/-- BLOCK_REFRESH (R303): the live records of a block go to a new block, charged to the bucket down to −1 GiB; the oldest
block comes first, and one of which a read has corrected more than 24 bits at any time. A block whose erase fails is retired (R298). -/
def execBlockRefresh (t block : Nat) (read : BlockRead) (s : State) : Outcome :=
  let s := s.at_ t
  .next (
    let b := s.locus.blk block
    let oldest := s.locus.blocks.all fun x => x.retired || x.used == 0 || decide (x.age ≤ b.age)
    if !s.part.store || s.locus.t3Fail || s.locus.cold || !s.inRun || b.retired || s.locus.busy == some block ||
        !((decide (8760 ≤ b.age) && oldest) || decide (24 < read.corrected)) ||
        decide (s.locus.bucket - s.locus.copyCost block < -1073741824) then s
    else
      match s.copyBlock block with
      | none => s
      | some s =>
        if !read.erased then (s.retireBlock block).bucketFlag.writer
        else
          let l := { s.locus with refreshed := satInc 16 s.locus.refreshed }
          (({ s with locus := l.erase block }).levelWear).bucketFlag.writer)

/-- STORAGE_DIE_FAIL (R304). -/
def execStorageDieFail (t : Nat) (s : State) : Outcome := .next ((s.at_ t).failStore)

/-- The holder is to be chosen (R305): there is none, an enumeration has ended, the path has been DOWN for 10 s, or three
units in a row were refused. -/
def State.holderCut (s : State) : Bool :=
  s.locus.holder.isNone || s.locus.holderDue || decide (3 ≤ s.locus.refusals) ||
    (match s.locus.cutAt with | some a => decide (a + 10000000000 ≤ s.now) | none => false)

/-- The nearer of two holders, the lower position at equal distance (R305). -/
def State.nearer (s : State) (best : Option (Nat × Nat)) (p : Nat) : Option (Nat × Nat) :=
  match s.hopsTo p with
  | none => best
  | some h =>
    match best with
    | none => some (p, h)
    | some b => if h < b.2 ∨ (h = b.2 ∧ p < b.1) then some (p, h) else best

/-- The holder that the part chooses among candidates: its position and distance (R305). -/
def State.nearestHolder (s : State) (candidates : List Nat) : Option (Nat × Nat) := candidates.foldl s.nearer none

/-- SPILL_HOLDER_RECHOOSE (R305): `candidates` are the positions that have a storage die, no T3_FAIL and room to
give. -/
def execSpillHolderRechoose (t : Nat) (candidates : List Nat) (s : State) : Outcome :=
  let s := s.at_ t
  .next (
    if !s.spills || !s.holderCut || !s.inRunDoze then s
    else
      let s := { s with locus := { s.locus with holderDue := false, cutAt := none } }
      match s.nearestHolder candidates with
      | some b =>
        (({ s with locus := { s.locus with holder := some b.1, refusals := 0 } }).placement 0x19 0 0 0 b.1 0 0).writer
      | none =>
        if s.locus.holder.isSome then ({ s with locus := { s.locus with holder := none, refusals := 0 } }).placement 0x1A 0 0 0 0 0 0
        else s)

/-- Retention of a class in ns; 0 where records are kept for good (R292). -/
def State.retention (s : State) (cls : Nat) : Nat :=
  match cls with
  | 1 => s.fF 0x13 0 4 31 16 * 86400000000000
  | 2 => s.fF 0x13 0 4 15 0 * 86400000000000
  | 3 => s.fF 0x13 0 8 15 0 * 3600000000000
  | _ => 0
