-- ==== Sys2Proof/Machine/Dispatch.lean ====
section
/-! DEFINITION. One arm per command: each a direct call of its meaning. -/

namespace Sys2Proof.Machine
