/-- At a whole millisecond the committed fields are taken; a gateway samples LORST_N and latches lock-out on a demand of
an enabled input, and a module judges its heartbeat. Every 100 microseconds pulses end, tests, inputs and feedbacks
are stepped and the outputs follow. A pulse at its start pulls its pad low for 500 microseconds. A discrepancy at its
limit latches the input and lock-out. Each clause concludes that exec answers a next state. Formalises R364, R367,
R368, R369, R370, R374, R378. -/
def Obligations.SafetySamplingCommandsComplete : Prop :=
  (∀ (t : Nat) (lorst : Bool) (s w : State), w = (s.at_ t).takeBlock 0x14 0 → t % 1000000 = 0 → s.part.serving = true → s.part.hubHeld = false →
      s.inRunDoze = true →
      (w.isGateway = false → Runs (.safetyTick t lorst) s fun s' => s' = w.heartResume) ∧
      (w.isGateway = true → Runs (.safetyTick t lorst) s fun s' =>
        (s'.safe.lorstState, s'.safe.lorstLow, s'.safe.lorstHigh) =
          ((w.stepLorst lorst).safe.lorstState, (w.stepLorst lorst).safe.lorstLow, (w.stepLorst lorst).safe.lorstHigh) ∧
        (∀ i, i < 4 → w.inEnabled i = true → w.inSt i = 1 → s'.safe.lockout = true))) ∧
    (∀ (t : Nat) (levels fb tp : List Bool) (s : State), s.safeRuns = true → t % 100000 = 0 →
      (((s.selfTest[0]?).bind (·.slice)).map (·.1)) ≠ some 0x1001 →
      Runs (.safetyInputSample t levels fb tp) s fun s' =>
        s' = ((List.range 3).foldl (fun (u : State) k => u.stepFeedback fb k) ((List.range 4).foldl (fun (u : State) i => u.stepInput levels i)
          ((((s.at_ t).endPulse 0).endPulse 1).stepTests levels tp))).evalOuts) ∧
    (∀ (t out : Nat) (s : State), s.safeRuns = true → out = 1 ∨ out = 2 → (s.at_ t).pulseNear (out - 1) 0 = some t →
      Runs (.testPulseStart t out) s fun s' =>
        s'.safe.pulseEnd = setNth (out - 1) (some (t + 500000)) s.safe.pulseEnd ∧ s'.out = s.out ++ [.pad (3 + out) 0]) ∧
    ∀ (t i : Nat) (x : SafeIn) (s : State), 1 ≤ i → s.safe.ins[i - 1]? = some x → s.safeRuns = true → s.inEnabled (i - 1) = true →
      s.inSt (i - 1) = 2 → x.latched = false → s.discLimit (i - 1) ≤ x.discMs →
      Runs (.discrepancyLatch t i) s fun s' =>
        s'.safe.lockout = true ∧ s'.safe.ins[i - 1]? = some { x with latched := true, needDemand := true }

- - -

Give each line of the records above again, unchanged.

ANSWER TO THE EXERCISE:
/-- BLOCK_REFRESH (R303): the live records of a block go to a new block, charged to the bucket down to −1 GiB; the oldest
block comes first, and one of which a read has corrected more than 24 bits at any time. A block whose erase fails is retired (R298). -/
def execBlockRefresh (t block : Nat) (read : BlockRead) (s : State) : Outcome :=
  let s := s.at_ t
  .next (
    let b := s.locus.blk block
    let oldest := s.locus.blocks.all fun x => x.retired || x.used == 0 || decide (x.age ≤ b.age)
    if !s.part.store || s.locus.t3Fail || s.locus.cold || !s.inRun || b.retired || s.locus.busy == some block ||
        !((decide (8760 ≤ b.age) && oldest) || decide (24 < read.corrected)) ||
        decide (s.locus.bucket - s.locus.copyCost block < -1073741824) then s
    else
      match s.copyBlock block with
      | none => s
      | some s =>
        if !read.erased then (s.retireBlock block).bucketFlag.writer
        else
          let l := { s.locus with refreshed := satInc 16 s.locus.refreshed }
          (({ s with locus := l.erase block }).levelWear).bucketFlag.writer)

/-- STORAGE_DIE_FAIL (R304). -/
def execStorageDieFail (t : Nat) (s : State) : Outcome := .next ((s.at_ t).failStore)

/-- The holder is to be chosen (R305): there is none, an enumeration has ended, the path has been DOWN for 10 s, or three
units in a row were refused. -/
def State.holderCut (s : State) : Bool :=
  s.locus.holder.isNone || s.locus.holderDue || decide (3 ≤ s.locus.refusals) ||
    (match s.locus.cutAt with | some a => decide (a + 10000000000 ≤ s.now) | none => false)

/-- The nearer of two holders, the lower position at equal distance (R305). -/
def State.nearer (s : State) (best : Option (Nat × Nat)) (p : Nat) : Option (Nat × Nat) :=
  match s.hopsTo p with
  | none => best
  | some h =>
    match best with
    | none => some (p, h)
    | some b => if h < b.2 ∨ (h = b.2 ∧ p < b.1) then some (p, h) else best

/-- The holder that the part chooses among candidates: its position and distance (R305). -/
def State.nearestHolder (s : State) (candidates : List Nat) : Option (Nat × Nat) := candidates.foldl s.nearer none

/-- SPILL_HOLDER_RECHOOSE (R305): `candidates` are the positions that have a storage die, no T3_FAIL and room to
give. -/
def execSpillHolderRechoose (t : Nat) (candidates : List Nat) (s : State) : Outcome :=
  let s := s.at_ t
  .next (
    if !s.spills || !s.holderCut || !s.inRunDoze then s
    else
      let s := { s with locus := { s.locus with holderDue := false, cutAt := none } }
      match s.nearestHolder candidates with
      | some b =>
        (({ s with locus := { s.locus with holder := some b.1, refusals := 0 } }).placement 0x19 0 0 0 b.1 0 0).writer
      | none =>
        if s.locus.holder.isSome then ({ s with locus := { s.locus with holder := none, refusals := 0 } }).placement 0x1A 0 0 0 0 0 0
        else s)

/-- Retention of a class in ns; 0 where records are kept for good (R292). -/
def State.retention (s : State) (cls : Nat) : Nat :=
  match cls with
  | 1 => s.fF 0x13 0 4 31 16 * 86400000000000
  | 2 => s.fF 0x13 0 4 15 0 * 86400000000000
  | 3 => s.fF 0x13 0 8 15 0 * 3600000000000
  | _ => 0
-- ==== Sys2Proof/Machine/Dispatch.lean ====
section
/-! DEFINITION. One arm per command: each a direct call of its meaning. -/

namespace Sys2Proof.Machine
/-- At a whole millisecond the committed fields are taken; a gateway samples LORST_N and latches lock-out on a demand of
an enabled input, and a module judges its heartbeat. Every 100 microseconds pulses end, tests, inputs and feedbacks
are stepped and the outputs follow. A pulse at its start pulls its pad low for 500 microseconds. A discrepancy at its
limit latches the input and lock-out. Each clause concludes that exec answers a next state. Formalises R364, R367,
R368, R369, R370, R374, R378. -/
def Obligations.SafetySamplingCommandsComplete : Prop :=
  (∀ (t : Nat) (lorst : Bool) (s w : State), w = (s.at_ t).takeBlock 0x14 0 → t % 1000000 = 0 → s.part.serving = true → s.part.hubHeld = false →
      s.inRunDoze = true →
      (w.isGateway = false → Runs (.safetyTick t lorst) s fun s' => s' = w.heartResume) ∧
      (w.isGateway = true → Runs (.safetyTick t lorst) s fun s' =>
        (s'.safe.lorstState, s'.safe.lorstLow, s'.safe.lorstHigh) =
          ((w.stepLorst lorst).safe.lorstState, (w.stepLorst lorst).safe.lorstLow, (w.stepLorst lorst).safe.lorstHigh) ∧
        (∀ i, i < 4 → w.inEnabled i = true → w.inSt i = 1 → s'.safe.lockout = true))) ∧
    (∀ (t : Nat) (levels fb tp : List Bool) (s : State), s.safeRuns = true → t % 100000 = 0 →
      (((s.selfTest[0]?).bind (·.slice)).map (·.1)) ≠ some 0x1001 →
      Runs (.safetyInputSample t levels fb tp) s fun s' =>
        s' = ((List.range 3).foldl (fun (u : State) k => u.stepFeedback fb k) ((List.range 4).foldl (fun (u : State) i => u.stepInput levels i)
          ((((s.at_ t).endPulse 0).endPulse 1).stepTests levels tp))).evalOuts) ∧
    (∀ (t out : Nat) (s : State), s.safeRuns = true → out = 1 ∨ out = 2 → (s.at_ t).pulseNear (out - 1) 0 = some t →
      Runs (.testPulseStart t out) s fun s' =>
        s'.safe.pulseEnd = setNth (out - 1) (some (t + 500000)) s.safe.pulseEnd ∧ s'.out = s.out ++ [.pad (3 + out) 0]) ∧
    ∀ (t i : Nat) (x : SafeIn) (s : State), 1 ≤ i → s.safe.ins[i - 1]? = some x → s.safeRuns = true → s.inEnabled (i - 1) = true →
      s.inSt (i - 1) = 2 → x.latched = false → s.discLimit (i - 1) ≤ x.discMs →
      Runs (.discrepancyLatch t i) s fun s' =>
        s'.safe.lockout = true ∧ s'.safe.ins[i - 1]? = some { x with latched := true, needDemand := true }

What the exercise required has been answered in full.